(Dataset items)
⟨
/-- Phases 1 and 2: what runs is killed, but a TAKE that has issued; what waits is flushed. The counts are the commands
killed or flushed and the records not written. -/
def Dev.stopAndKill (d : Dev) (c : CmdRef) (part : Nat) (yielded : Bool) : Dev × Nat × Nat :=
  let mine (e : Entry) : Bool := e.hdr.part == part && e.ref != c
  let d := if yielded then d.mapEntries (fun e => if mine e then { e with yielded := true } else e) else d
  let isTake (e : Entry) : Bool := match e.payload with
    | .snapTake _ _ => e.begun
    | _ => false
  let d := d.commitTerms mine
  let victims := d.withChains (d.killable (fun e => mine e && e.inFlight && !isTake e))
  let d := d.killFinally stKilled yielded victims
  (d.queuesOf part).foldl (fun x q =>
    let f := x.1.stopFlush c q yielded
    (f.dev, x.2.1 + f.flushed, x.2.2 + f.unwritten)) (d, victims.length, 0)

/-- R559: whether a RECLAIM takes a snapshot. -/
def Dev.reclaimTakes (d : Dev) (part snap : Nat) : Option Nat :=
  let t := d.trainOf part
  match t.snap with
  | some s => if snap = 1 ∧ (s.gens.head?).map (·.step) ≠ some t.step then some s.nextGen else none
  | none => none

/-- The TAKE of a RECLAIM starts; one that fails at once, or sends nothing, is over. -/
def Dev.reclaimTake (d : Dev) (c : CmdRef) (e : Entry) (part n unwritten : Nat) : Dev :=
  let d := d.takeFor c e part n (leBytes 4 unwritten)
  d.modEntry c (fun x => match x.phase with
    | .done r => { x with phase := .running (.stage 3 { Result.fresh with c1 := unwritten, c2 := r.status }) }
    | .ran r => { x with phase := .running (.coll true (leBytes 4 unwritten) r) }
    | _ => x)

/-- R505, R559: the end of a RECLAIM's TAKE. -/
def Dev.reclaimTaken (d : Dev) (c : CmdRef) (e : Entry) (part : Nat) (own : List Byte) (r : Result) : Dev :=
  let st := r.effects.foldl (fun st x => if st = stOk then d.effectStatus x else st) stOk
  let d := if st = stOk then r.effects.foldl (fun d x => d.apply c e x) d else d.modSnap part SnapSet.untake
  d.toStage c 3 { Result.fresh with c1 := leAt own 0 4, c2 := st }

/-- The page list of a request reads zero where its pages went back (R349). -/
def Dev.clearPageList (d : Dev) (part : Nat) (r : Request) : Dev :=
  r.pages.foldl (fun d kv => d.pokeVa part (pageListAt r.adm kv.1) (zeros 8)) d

/-- R337, R364, R560: the live requests of a partition expire; records that the ring cannot hold are not written. -/
def Dev.expireAll (d : Dev) (c : CmdRef) (part opcode : Nat) (yielded : Bool) : Dev × Nat :=
  let ids := (d.reqs.r.filter (fun kv => kv.2.part == part && kv.2.isLive)).map (·.1)
  let d := ids.foldl (fun d id => match d.request id with
    | some r => (d.clearPageList part r).expireNow c opcode id yielded
    | none => d) d
  let room := (d.queue c.queue).ringRoom - (d.queue c.queue).owed
  let n := ((d.entry c).map (fun e => e.reqRecords.length)).getD 0
  (d.modEntry c (fun e => { e with reqRecords := e.reqRecords.take room, room := e.room + min room n }), n - room)

/-- The queues of a partition end with it; the command's own queue ends after its record. -/
def Dev.dropQueues (d : Dev) (c : CmdRef) (part : Nat) : Dev :=
  (d.queuesOf part).foldl (fun d q => if q = c.queue then d else d.dropQueue q) d

/-- A partition's Spindles and Skein pages wait to be zeroed (R182, R183). -/
def Dev.releaseCores (d : Dev) (part : Nat) : Dev :=
  let x := d.part part
  let out := x.pt.filter (fun kv => (tierOf kv.2.pa).any (fun t => decide (t.1 = .skein)))
  let d := out.foldl (fun d kv => match tierOf kv.2.pa with
    | some (t, n) => d.setUse t n (.releasing part)
    | none => d) d
  let d := x.saved.area.foldl (fun d n => d.freePage .hbm n true) d
  let d := { d with parts := { d.parts with spZero := x.spindles.foldl (fun t s => tins t s part) d.parts.spZero } }
  let d := d.modWick (fun w => { w with descs := w.descs.filter (fun kv => kv.1 / 16 != part) })
  d.modPart part (fun p =>
    { p with spindles := [], saved := .empty, level2Held := p.level2, pt := p.pt.filter (fun kv => !out.any (fun o => o.1 == kv.1)) })

/-- A command that stands for the device itself where an ABORT is formed without a packet. -/
def deviceEntry (part : Nat) : Entry := newEntry { blankHeader 0xFF 0 with part := part } .nop [] 0

/-- R363, R555: every open period of a partition ends as by ABORT. -/
def Dev.abortAll (d : Dev) (part : Nat) : Dev :=
  (List.range 4).foldl (fun d slot =>
    if (d.period part slot).isNone then d
    else
      let e := deviceEntry part
      match (runAbort part slot) (.start d e.ref e) with
      | .ok _ x => x.eff.reverse.foldl (fun d y => d.apply e.ref e y) d
      | .error _ _ => d.abortPeriod part slot) d

/-- The pages that PART_RELEASE returns. -/
def Dev.pagesHeld (d : Dev) (part : Nat) : Nat :=
  let x := d.part part
  (x.pt.filter (fun kv => kv.2.kind == .data || kv.2.kind == .wick)).length + x.kvFrames.length +
    ((d.train.stores.filter (fun kv => kv.2.host == part)).map (fun kv => kv.2.pages.length)).sum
⟩
Activity: Every line of the entries above that holds "modEntry" should be copied out.

Exercise result:
  d.modEntry c (fun x => match x.phase with
  (d.modEntry c (fun e => { e with reqRecords := e.reqRecords.take room, room := e.room + min room n }), n - room)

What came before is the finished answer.